We’ve officially started to let them free range fairly often.  I mean, we kind of had to. Once they had a taste for it, they quickly learned how to fly over the fence for their run and wander the yard on their own anyway.  I swear, it’s like keeping a toddler in their new bed.  It just won’t happen.

Free Range Chicks

Free Range Chicks

Well, hey.  The only reason we really kept them in the run is to keep them away from Scout, our overly playful pup that seems to think they are toys.  But you know what? It turns out these chicks can really handle their own.  Scout is now afraid of getting pecked on the nose again, and all it takes is a cock-eyed look from one of the chicks to send her running in the other direction.  Mission: Accomplished!

They’ve also really gotten to know us! It’s so funny.  Every time they see one of us, the whole flock comes running (and if you’ve ever seen a chicken run, you know what I mean by funny).  In fact, it was incredibly hard to get this picture of them free ranging, because they kept running at me while I was trying to get in the best angle to get a picture!

In addition to running at us every time they see us, they really actually like to be held (well, most of them do, we’ve got 2 shy ones).  And Pistache loves holding them, too.  So it’s a win-win for everyone.

Friendly chicks.

Friendly chicks.

Cage Free Dad enjoys holding them, too.  For some reason, they really like to roost on his arm and listen to him talk.  Or…maybe they just think he’s crazy for talking to a chicken? I sure do!

 

Chicken Talk

Chicken Talk

They also really love roosting on his shoulder, although I don’t think he’s quite as comfortable with that!

Did it poop on me?

Did it poop on me?

The answer, of course, is no it didn’t poop on him.  I wouldn’t have been mean enough to snap a picture of that. But it was funny to see him get so nervous about it!

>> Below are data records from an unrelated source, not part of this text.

-- ==== Sys2Proof/Laws/Tab.lean ====
section
/-! SUPPORT. Sparse tables: reads after writes, and that every operation keeps the canonical form. -/

namespace Sys2Proof.Tab

variable {α : Type} [DecidableEq α] {d : α}

-- Canonical tables

theorem wfFrom_cons {k j : Nat} {v : α} {t : Tab α} :
    wfFrom d k ((j, v) :: t) = true ↔ k ≤ j ∧ v ≠ d ∧ wfFrom d (j + 1) t = true := by
  simp [wfFrom, and_assoc]

theorem wfFrom_mono {t : Tab α} {k k' : Nat} (h : wfFrom d k t = true) (hk : k' ≤ k) : wfFrom d k' t = true := by
  cases t with
  | nil => rfl
  | cons e t => obtain ⟨j, v⟩ := e; rw [wfFrom_cons] at *; exact ⟨by omega, h.2.1, h.2.2⟩

theorem get_below {t : Tab α} {k j : Nat} (h : wfFrom d k t = true) (hj : j < k) : get d t j = d := by
  cases t with
  | nil => rfl
  | cons e t =>
    obtain ⟨i, v⟩ := e
    have := (wfFrom_cons.1 h).1
    simp [get, show i ≠ j by omega, show j < i by omega]

omit [DecidableEq α] in
@[simp] theorem get_nil (k : Nat) : get d ([] : Tab α) k = d := rfl

-- Writing one entry

theorem wfFrom_consNe {t : Tab α} {k j : Nat} {v : α} (h : wfFrom d (j + 1) t = true) (hj : k ≤ j) :
    wfFrom d k (consNe d j v t) = true := by
  unfold consNe
  split
  · exact wfFrom_mono h (by omega)
  · rename_i hv; exact wfFrom_cons.2 ⟨hj, hv, h⟩

theorem get_consNe {t : Tab α} {k i : Nat} {v : α} (h : wfFrom d (k + 1) t = true) :
    get d (consNe d k v t) i = if i = k then v else get d t i := by
  unfold consNe
  split
  · rename_i hv
    by_cases hi : i = k
    · subst hi; rw [if_pos rfl, get_below h (by omega), hv]
    · rw [if_neg hi]
  · by_cases hi : i = k
    · subst hi; simp [get]
    · by_cases hk : i < k
      · rw [if_neg hi, get_below h (by omega)]; simp [get, hk]; omega
      · simp [get, show ¬ k = i by omega, show ¬ i < k by omega, hi]

theorem wfFrom_set {t : Tab α} {m k : Nat} {v : α} (h : wfFrom d m t = true) (hk : m ≤ k) :
    wfFrom d m (set d t k v) = true := by
  induction t generalizing m with
  | nil => exact wfFrom_consNe rfl hk
  | cons e t ih =>
    obtain ⟨j, w⟩ := e
    have ⟨h1, h2, h3⟩ := wfFrom_cons.1 h
    simp only [set]
    split
    · subst j; exact wfFrom_consNe h3 hk
    · split
      · exact wfFrom_consNe (wfFrom_cons.2 ⟨by omega, h2, h3⟩) hk
      · exact wfFrom_cons.2 ⟨h1, h2, ih h3 (by omega)⟩

/-- Writing an entry keeps the canonical form. -/
theorem wf_set {t : Tab α} {k : Nat} {v : α} (h : wf d t = true) : wf d (set d t k v) = true := wfFrom_set h (Nat.zero_le _)

theorem get_set_from {t : Tab α} {m k i : Nat} {v : α} (h : wfFrom d m t = true) :
    get d (set d t k v) i = if i = k then v else get d t i := by
  induction t generalizing m with
  | nil => simpa [set] using get_consNe (t := []) (d := d) (k := k) (i := i) (v := v) rfl
  | cons e t ih =>
    obtain ⟨j, w⟩ := e
    have ⟨_, h2, h3⟩ := wfFrom_cons.1 h
    simp only [set]
    split
    · subst j
      rw [get_consNe h3]
      by_cases hi : i = k
      · simp [hi]
      · by_cases hk : i < k
        · rw [if_neg hi, if_neg hi, get_below h3 (by omega)]; simp [get, hk]; omega
        · simp [hi, get, show ¬ k = i by omega, show ¬ i < k by omega]
    · split
      · exact get_consNe (wfFrom_cons.2 ⟨by omega, h2, h3⟩)
      · by_cases hj : j = i
        · subst j; simp [get, show ¬ i = k by omega]
        · by_cases hl : i < j
          · simp [get, hj, hl, show ¬ i = k by omega]
          · simp [get, hj, hl, ih h3]

/-- A read after a write: the entry written at its key, every other entry as before. -/
theorem get_set {t : Tab α} {k i : Nat} {v : α} (h : wf d t = true) :
    get d (set d t k v) i = if i = k then v else get d t i := get_set_from h

theorem wf_nil : wf d ([] : Tab α) = true := rfl

-- Whole tables

theorem wfFrom_mapVals {t : Tab α} {m : Nat} (f : Nat → α → α) (h : wfFrom d m t = true) : wfFrom d m (mapVals d f t) = true := by
  induction t generalizing m with
  | nil => rfl
  | cons e t ih =>
    obtain ⟨j, w⟩ := e
    have ⟨h1, _, h3⟩ := wfFrom_cons.1 h
    exact wfFrom_consNe (ih h3) h1

theorem wf_mapVals {t : Tab α} (f : Nat → α → α) (h : wf d t = true) : wf d (mapVals d f t) = true := wfFrom_mapVals f h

As far as growth updates, I’d say they are hitting puberty.  They go back and forth between peeping like chicks and clucking like chickens, which really reminds me of boys during that phase of life!

They’ve also finally started eating some table scraps.  These crazy birds really love cabbage! So funny.  I’ve tried a variety of things, and the only decent response has been to strawberry scraps and cabbage scraps.  They turn their noses up at everything else! Who knew chickens were picky?

All in all, our chickens are growing at an impressive rate.  I’m anxiously awaiting our first eggs, but I know it will be awhile before that starts up.  I’m hoping for August, though!